The foundations of Ozu’s pillow shots are evidently being laid in I Was Born, But…, though even more pervasive is his subtle yet purposeful positioning of the camera, taking the perspective of a child by setting it no more than just a few feet above the ground. Adults tower over us from this angle, and when Chichi’s disillusioned sons destroy his ego, he too sinks low in the frame to meet us where we sit. His humiliation is felt even further in the Ozu’s visual divisions, isolating him in windows and doorways, and once again affirming the extraordinary artistic mind which would eventually perfect the art of developing character through mise-en-scène.
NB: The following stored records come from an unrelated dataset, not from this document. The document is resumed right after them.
-- ==== Sys2Proof/Machine/ScalarMem.lean ====
section
/-!
DEFINITION. Scalar memory access: loads, stores, atomics, the two stacks (R64, R65, R99, R106, R107), and how an access of a core ends (R223).
-/
namespace Sys2Proof.Machine

/-! ## One access of a core -/

/-- The result of one access. -/
inductive Acs where
  /-- Performed: the bytes read. -/
  | done (l : List Byte) (s : State)
  /-- Failed; `late` when the failure comes back after issue (R223). -/
  | err (e : XErr) (late : Bool)
  /-- A control-window register that the level may not access this way. -/
  | denied
  /-- The address is on another device. -/
  | remote

/-- The slots of an access of `n` bytes: a pair is two words, which two pages may hold (R64). -/
def slotAddrs (a : Pair) (n : Nat) : List (Pair × Nat) := if n = 16 then [(a, 8), (a + 8#72, 8)] else [(a, n)]

/-- Physical place of one slot of an access; an error that the CXL tier returns comes after issue. -/
def State.slotPlace (s : State) (lvl : Nat) (need : Need) (p : Pair × Nat) : Except (XErr × Bool) (Nat × Option PageAttr) :=
  match s.xlate lvl need (localOf p.1) with
  | .error e => .error (e, false)
  | .ok (pa, h) =>
    match s.permits pa p.2 with
    | some r => .error (.bus r, s.region pa == .cxl)
    | none => .ok (pa, h)

/-- Physical places of an access; a pair in a control window is an access of the wrong size (R69). -/
def State.places (s : State) (lvl : Nat) (need : Need) (a : Pair) (n : Nat) : Except (XErr × Bool) (List (Nat × Option PageAttr × Nat)) :=
  (slotAddrs a n).foldl (fun acc p => match acc with
    | .error e => .error e
    | .ok l => match s.slotPlace lvl need p with
      | .error e => .error e
      | .ok (pa, h) => match s.region pa with
        | .ctl _ => if n = 16 then .error (.bus 3, false) else .ok (l ++ [(pa, h, p.2)])
        | _ => .ok (l ++ [(pa, h, p.2)])) (.ok [])

/-- The window offset when an access is to a control window (DEDUCED, log 15). -/
def State.placeCtl (s : State) (l : List (Nat × Option PageAttr × Nat)) : Option Nat :=
  match l with
  | [(pa, _, _)] => match s.region pa with | .ctl o => some o | _ => none
  | _ => none

/-- A core's own local store holds an address. -/
def State.ownLs (s : State) (c pa : Nat) : Bool := match s.region pa with | .ls n _ => n == c | _ => false

/-- The first detected error that an access meets. -/
def State.placeErr (s : State) (l : List (Nat × Option PageAttr × Nat)) (write : Bool) : Option (Nat × Nat) :=
  l.findSome? (fun p => (if write then s.writeErr p.1 p.2.2 else s.readErr p.1 p.2.2).map (fun src => (src, p.1)))

/-- Cache bookkeeping of a core's access. -/
def State.touchAll (s : State) (c : Nat) (l : List (Nat × Option PageAttr × Nat)) (write : Bool) : State :=
  l.foldl (fun t p => if write then t.coreWrite c p.1 p.2.1 else t.coreRead c p.1 p.2.1) s

/-- A load of `n` bytes by core `c` at a level. -/
def State.loadAcs (s : State) (c lvl : Nat) (a : Pair) (n : Nat) : Acs :=
  if badTop a then .err (.bus 0) false
  else if !s.onDevice a then .remote
  else
    match s.places lvl .read a n with
    | .error (e, late) => .err e late
    | .ok l =>
      match s.placeCtl l with
      | some o =>
        if s.ctlReadDenied lvl o then .denied
        else
          let (v, t) := s.ctlRead (.core c) o
          .done (wordBytes v) t
      | none =>
        match s.placeErr l false with
        | some (src, pa) => .err (.mem src pa) (!s.ownLs c pa)
        | none => .done (l.flatMap (fun p => s.bytesAt p.1 p.2.2)) (s.touchAll c l false)

/-- Writes the bytes of an access at its places: one access where they are adjacent. -/
def State.putAt (s : State) (l : List (Nat × Option PageAttr × Nat)) (b : List Byte) : State :=
  match l with
  | [(pa, _, n), (qa, _, _)] => if qa = pa + n then s.memPut pa b else ((s.memQuiet pa (b.take n)).memQuiet qa (b.drop n)).bumpAny [(pa, n), (qa, n)]
  | [(pa, _, _)] => s.memPut pa b
  | _ => s

/-- A store of bytes by core `c` at a level. -/
def State.storeAcs (s : State) (c lvl : Nat) (a : Pair) (b : List Byte) : Acs :=
  if badTop a then .err (.bus 0) false
  else if !s.onDevice a then .remote
  else
    match s.places lvl .write a b.length with
    | .error (e, late) => .err e late
    | .ok l =>
      match s.placeCtl l with
      | some o => if s.ctlDenied lvl o then .denied else .done [] (s.ctlWrite (.core c) o (wordOfBytes b))
      | none =>
        match s.placeErr l true with
        | some (src, pa) => .err (.mem src pa) (!s.ownLs c pa)
        | none => .done [] ((s.touchAll c l true).putAt l b)

/-- An atomic on the word at an address (R99): 1 AMOADD, 2 AMOSWAP, 3 CAS; in the control windows only on SEM_COUNT (R69); that of an absent semaphore reads as zero and is not written (R8) (DEDUCED, log 15). -/
def State.amoAcs (s : State) (c lvl : Nat) (a : Pair) (op : Nat) (v e : Word) : Acs :=
  if badTop a then .err (.bus 0) false
  else if !s.onDevice a then .remote
  else
    match s.places lvl .both a 8 with
    | .error (e, late) => .err e late
    | .ok l =>
      match s.placeCtl l with
      | some o =>
        if 0x10000 ≤ o ∧ o < 0x20000 ∧ o % 16 = 0 then
          if (o - 0x10000) / 16 < s.variant.semas then
            let old := s.ctlGet o
            .done (wordBytes old) (s.semPut ((o - 0x10000) / 16) (amoNew op old v e))
          else .done (wordBytes 0#36) s
        else .err (.bus 3) false
      | none =>
        match s.placeErr l false with
        | some (src, pa) => .err (.mem src pa) (!s.ownLs c pa)
        | none =>
          let old := wordOfBytes (l.flatMap (fun p => s.bytesAt p.1 p.2.2))
          let new := amoNew op old v e
          let t := l.foldl (fun t p => t.atomicTouch p.1 p.2.1) s
          .done (wordBytes old) (if op = 3 ∧ old ≠ e then t else t.putAt l (wordBytes new))

/-! ## How an instruction's access ends -/

/-- A register after a load's bytes arrive, for w and a destinations. -/
def RemDest.toReg (d : RemDest) (l : List Byte) (k : Core) : Core :=
  match d with
  | .w r 0 => k.setW r (wordOfBytes l)
  | .w r 1 => k.setW r (sx 36 (halfOfBytes l))
  | .w r 2 => k.setW r (zx 36 (halfOfBytes l))
  | .w r 3 => k.setW r (zx 36 (BitVec.ofNat 8 (natOfBytes (l.take 1))))
  | .w r 4 => k.setW r (sx 36 (BitVec.ofNat 8 (natOfBytes (l.take 1))))
  | .w r 6 =>
    let old := wordOfBytes l
    let k1 : Core := { k with psw := ({ z := some (old == k.getW r) } : Cond).apply k.psw }
    k1.setW r old
  | .w r _ => k.setW r (wordOfBytes l)
  | .a r => k.setA r (pairOfBytes l)
  | _ => k

/-- A remote request of an instruction. -/
def Core.remReq (k : Core) (x : Issue) (h : Shape) (typ : Nat) (a : Pair) (body : List Byte) (dest : RemDest) (precise : Bool) (access : Nat) : RemReq :=
  { core := x.core, flow := 0, pseq := none, typ := typ, addr := a, body := body, dest := dest, pc := k.pc, next := k.after h x
    level := k.pl, precise := precise, access := access }

/-- A deferred report (R223). -/
def Core.report (k : Core) (e : XErr) (need : Need) (a : Pair) (dest : RemDest) : Core :=
  { k with pReports := k.pReports ++ [{ cause := e.cause need, info := e.info need (1 + dest.code * 2), fa := a, level := k.pl }] }

/-- What an instruction makes of its access: the state it leaves, a precise fault, a deferred report, or a remote request (DEDUCED, log 11). -/
def State.accessRes (s : State) (x : Issue) (a : Pair) (need : Need) (dest : RemDest) (precise : Bool) (q : RemReq)
    (done : List Byte → State → Res) : Acs → Res
  | .done l t => done l t
  | .err e late =>
    if late && !precise then .next ((s.noteErr e).modCore x.core (fun k => k.report e need a dest)) else .access e need (2 * dest.code) a
  | .denied => .fault 0x04 5#36 0#72
  | .remote => .stay (s.remoteStart q)

/-- Misaligned access (R64, R222): a scalar access and an atomic are held to it before their address is looked at, which the spec orders for vector and plate accesses alone (DEDUCED, log 11). -/
def misaligned (need : Need) (log : Nat) (a : Pair) : Res := .fault 0x02 (word (need.code + log * 4)) a

/-- A scalar load (R64). -/
def State.loadRes (s : State) (x : Issue) (h : Shape) (a : Pair) (n log : Nat) (dest : RemDest) : Res :=
  let k := s.core x.core
  if fld a 0 4 % 2 ^ log ≠ 0 then misaligned .read log a
  else
    s.accessRes x a .read dest false (k.remReq x h 1 a (reqHead k.pl (localOf a) 0 n) dest false 0)
      (fun l t => .next (t.modCore x.core (dest.toReg l))) (s.loadAcs x.core k.pl a n)

/-- A scalar store (R64). -/
def State.storeRes (s : State) (x : Issue) (h : Shape) (a : Pair) (log : Nat) (b : List Byte) : Res :=
  let k := s.core x.core
  if fld a 0 4 % 2 ^ log ≠ 0 then misaligned .write log a
  else
    s.accessRes x a .write .none false (k.remReq x h 0 a (reqHead k.pl (localOf a) 0 b.length ++ b) .none false 1)
      (fun _ t => .next t) (s.storeAcs x.core k.pl a b)

/-- An atomic (R99). -/
def State.amoRes (s : State) (x : Issue) (h : Shape) (a : Pair) (op : Nat) (d : Reg) (v : Word) : Res :=
  let k := s.core x.core
  let e := k.getW d
  let dest : RemDest := .w d (if op = 3 then 6 else 5)
  if fld a 0 3 ≠ 0 then misaligned .write 3 a
  else
    s.accessRes x a .both dest false (k.remReq x h 3 a (reqHead k.pl (localOf a) (op - 1) 8 ++ wordBytes v ++ wordBytes e) dest false 1)
      (fun l t => .next (t.modCore x.core (dest.toReg l))) (s.amoAcs x.core k.pl a op v e)

/-! ## Loads and stores (R93) -/

/-- The address of a format M instruction: as + displacement, modulo 2^72. -/
def Core.dispAddr (k : Core) (s : AReg) (i : Imm) : Pair := k.getA s + immAddr i
/-- The address of a format MX instruction: as + sx(rs) × 8. -/
def Core.indexAddr (k : Core) (s : AReg) (r : Reg) : Pair := k.getA s + (k.getW r).signExtend 72 * 8#72

/-- A load of format M. -/
def State.loadM (s : State) (x : Issue) (a : AReg) (i : Imm) (n log : Nat) (dest : RemDest) : State :=
  s.issue x (shImm 2 i) (fun s => s.loadRes x (shImm 2 i) ((s.core x.core).dispAddr a i) n log dest)
/-- A store of format M. -/
def State.storeM (s : State) (x : Issue) (a : AReg) (i : Imm) (log : Nat) (b : Core → List Byte) : State :=
  s.issue x (shImm 2 i) (fun s => s.storeRes x (shImm 2 i) ((s.core x.core).dispAddr a i) log (b (s.core x.core)))

/-- LDW. -/
def execLdw (x : Issue) (d : Reg) (a : AReg) (i : Imm) (s : State) : Out := .next (s.loadM x a i 8 3 (.w d 0))
/-- LDH. -/
def execLdh (x : Issue) (d : Reg) (a : AReg) (i : Imm) (s : State) : Out := .next (s.loadM x a i 4 2 (.w d 1))
/-- LDHU. -/
def execLdhu (x : Issue) (d : Reg) (a : AReg) (i : Imm) (s : State) : Out := .next (s.loadM x a i 4 2 (.w d 2))
/-- LDB. -/
def execLdb (x : Issue) (d : Reg) (a : AReg) (i : Imm) (s : State) : Out := .next (s.loadM x a i 1 0 (.w d 3))
/-- LDBS. -/
def execLdbs (x : Issue) (d : Reg) (a : AReg) (i : Imm) (s : State) : Out := .next (s.loadM x a i 1 0 (.w d 4))
/-- STW. -/
def execStw (x : Issue) (d : Reg) (a : AReg) (i : Imm) (s : State) : Out := .next (s.storeM x a i 3 (fun k => wordBytes (k.getW d)))
/-- STH. -/
def execSth (x : Issue) (d : Reg) (a : AReg) (i : Imm) (s : State) : Out :=
  .next (s.storeM x a i 2 (fun k => halfBytes ((k.getW d).extractLsb' 0 18)))
/-- STB. -/
def execStb (x : Issue) (d : Reg) (a : AReg) (i : Imm) (s : State) : Out := .next (s.storeM x a i 0 (fun k => bytesOf (k.getW d).toNat 1))
/-- LDA. -/
def execLda (x : Issue) (d a : AReg) (i : Imm) (s : State) : Out := .next (s.loadM x a i 16 3 (.a d))
/-- STA. -/
def execSta (x : Issue) (d a : AReg) (i : Imm) (s : State) : Out := .next (s.storeM x a i 3 (fun k => pairBytes (k.getA d)))
/-- LDWX. -/
def execLdwx (x : Issue) (d : Reg) (a : AReg) (r : Reg) (s : State) : Out :=
  .next (s.issue x (shOps 3) (fun s => s.loadRes x (shOps 3) ((s.core x.core).indexAddr a r) 8 3 (.w d 0)))
/-- STWX. -/
def execStwx (x : Issue) (d : Reg) (a : AReg) (r : Reg) (s : State) : Out :=
  .next (s.issue x (shOps 3) (fun s =>
    s.storeRes x (shOps 3) ((s.core x.core).indexAddr a r) 3 (wordBytes ((s.core x.core).getW d))))

/-- AMOADD. -/
def execAmoadd (x : Issue) (d : Reg) (a : AReg) (r : Reg) (s : State) : Out :=
  .next (s.issue x (shOps 3) (fun s => s.amoRes x (shOps 3) ((s.core x.core).getA a) 1 d ((s.core x.core).getW r)))
/-- AMOSWAP. -/
def execAmoswap (x : Issue) (d : Reg) (a : AReg) (r : Reg) (s : State) : Out :=
  .next (s.issue x (shOps 3) (fun s => s.amoRes x (shOps 3) ((s.core x.core).getA a) 2 d ((s.core x.core).getW r)))
/-- CAS. -/
def execCas (x : Issue) (d : Reg) (a : AReg) (r : Reg) (s : State) : Out :=
  .next (s.issue x (shOps 3) (fun s => s.amoRes x (shOps 3) ((s.core x.core).getA a) 3 d ((s.core x.core).getW r)))

/-! ## The stacks (R106, R107) -/

/-- A stack access of `n` bytes at `p` with the bounds of a stack: its fault, or what a local access gives. Every failure is precise, and names the destination of a pop (DEDUCED, log 12). -/
def State.stackRes (s : State) (x : Issue) (cause : Nat) (p : Pair) (n align lo hi : Nat) (store : Option (List Byte)) (dest : RemDest)
    (done : List Byte → State → Res) : Res :=
  let k := s.core x.core
  match s.stackBad p n align lo hi with
  | some r => .fault cause (word ((if store.isSome then 1 else 0) + r * 4)) p
  | none =>
    let need : Need := if store.isSome then .write else .read
    match (match store with | some b => s.storeAcs x.core k.pl p b | none => s.loadAcs x.core k.pl p n) with
    | .done l t => done l t
    | .err e _ => .access e need (2 * dest.code) p
    | .denied => .fault 0x04 5#36 0#72
    | .remote => .stay s

/-- Pushes bytes on the data stack. -/
def State.pushRes (s : State) (x : Issue) (b : List Byte) : Res :=
  let k := s.core x.core
  let p := k.getA 15#4 - BitVec.ofNat 72 b.length
  s.stackRes x 0x09 p b.length 8 (k.dlo k.pl) (k.dhi k.pl) (some b) .none (fun _ t => .next (t.modCore x.core (fun k => k.setA 15#4 p)))

/-- Pops bytes from the data stack. -/
def State.popRes (s : State) (x : Issue) (n : Nat) (dest : RemDest) (f : List Byte → Core → Core) : Res :=
  let k := s.core x.core
  let p := k.getA 15#4
  s.stackRes x 0x09 p n 8 (k.dlo k.pl) (k.dhi k.pl) none dest (fun l t =>
    .next (t.modCore x.core (fun k => f l (k.setA 15#4 (p + BitVec.ofNat 72 n)))))

/-- PUSH. -/
def execPush (x : Issue) (r : Reg) (s : State) : Out := .next (s.issue x (shOps 1) (fun s => s.pushRes x (wordBytes ((s.core x.core).getW r))))
/-- PUSHA: a15 stores the DSP as it was before. -/
def execPusha (x : Issue) (r : AReg) (s : State) : Out := .next (s.issue x (shOps 1) (fun s => s.pushRes x (pairBytes ((s.core x.core).getA r))))
/-- POP. -/
def execPop (x : Issue) (r : Reg) (s : State) : Out :=
  .next (s.issue x (shOps 1) (fun s => s.popRes x 8 (.w r 0) (fun l k => k.setW r (wordOfBytes l))))
/-- POPA: the pair loaded into a15 remains. -/
def execPopa (x : Issue) (r : AReg) (s : State) : Out :=
  .next (s.issue x (shOps 1) (fun s => s.popRes x 16 (.a r) (fun l k => k.setA r (pairOfBytes l))))

/-- The call of a target: the return pair goes on the call stack. -/
def State.callRes (s : State) (x : Issue) (h : Shape) (target : Pair) : Res :=
  let k := s.core x.core
  let p := k.csp.get k.pl - 16#72
  s.stackRes x 0x0A p 16 16 (k.clo k.pl) (k.chi k.pl) (some (pairBytes (k.after h x))) .none
    (fun _ t => .jump (t.modCore x.core (fun k => { k with csp := k.csp.set k.pl p })) target)

/-- CALL. -/
def execCall (x : Issue) (i : Imm) (s : State) : Out :=
  .next (s.issue x (shImm 0 i) (fun s => s.callRes x (shImm 0 i) ((s.core x.core).after (shImm 0 i) x + immAddr i)))
/-- CALLR. -/
def execCallr (x : Issue) (a : AReg) (s : State) : Out :=
  .next (s.issue x (shOps 1) (fun s => s.callRes x (shOps 1) ((s.core x.core).getA a)))
/-- RET. -/
def execRet (x : Issue) (s : State) : Out :=
  .next (s.issue x (shOps 0) (fun s =>
    let k := s.core x.core
    let p := k.csp.get k.pl
    s.stackRes x 0x0A p 16 16 (k.clo k.pl) (k.chi k.pl) none .none
      (fun l t => .jump (t.modCore x.core (fun k => { k with csp := k.csp.set k.pl (p + 16#72) })) (pairOfBytes l))))

end Sys2Proof.Machine
end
Much more unusual for Ozu is the proliferation of tracking shots on display here, rolling past workers and students alike as they write at their desks. The formal parallels between generations continue to reveal themselves in this stylistic device, trapping both in rigid institutions which require submissive compliance from their subjects, though it is also there where Chichi and his sons diverge in their responses.

Disappointed that their father does not model the same upstanding behaviour he preaches, Keiji and Ryoichi attempt a hunger strike, sitting in the garden and turning their backs to the house. Ozu’s comedy is not patronising, but nevertheless finds levity in the brothers’ endearing synchronicity, eventually giving in to their mother’s rice balls and even opening up to their father once again. “What are you going to be when you grow up?” he tenderly asks, taking a seat next to them. “A lieutenant general,” Keiji responds, reasoning that he can’t be a full lieutenant since that will be Ryoichi’s job. Even if Chichi isn’t the perfect image of a respected family man, still there remains a childlike hope that their spirits will not be crushed in the same way.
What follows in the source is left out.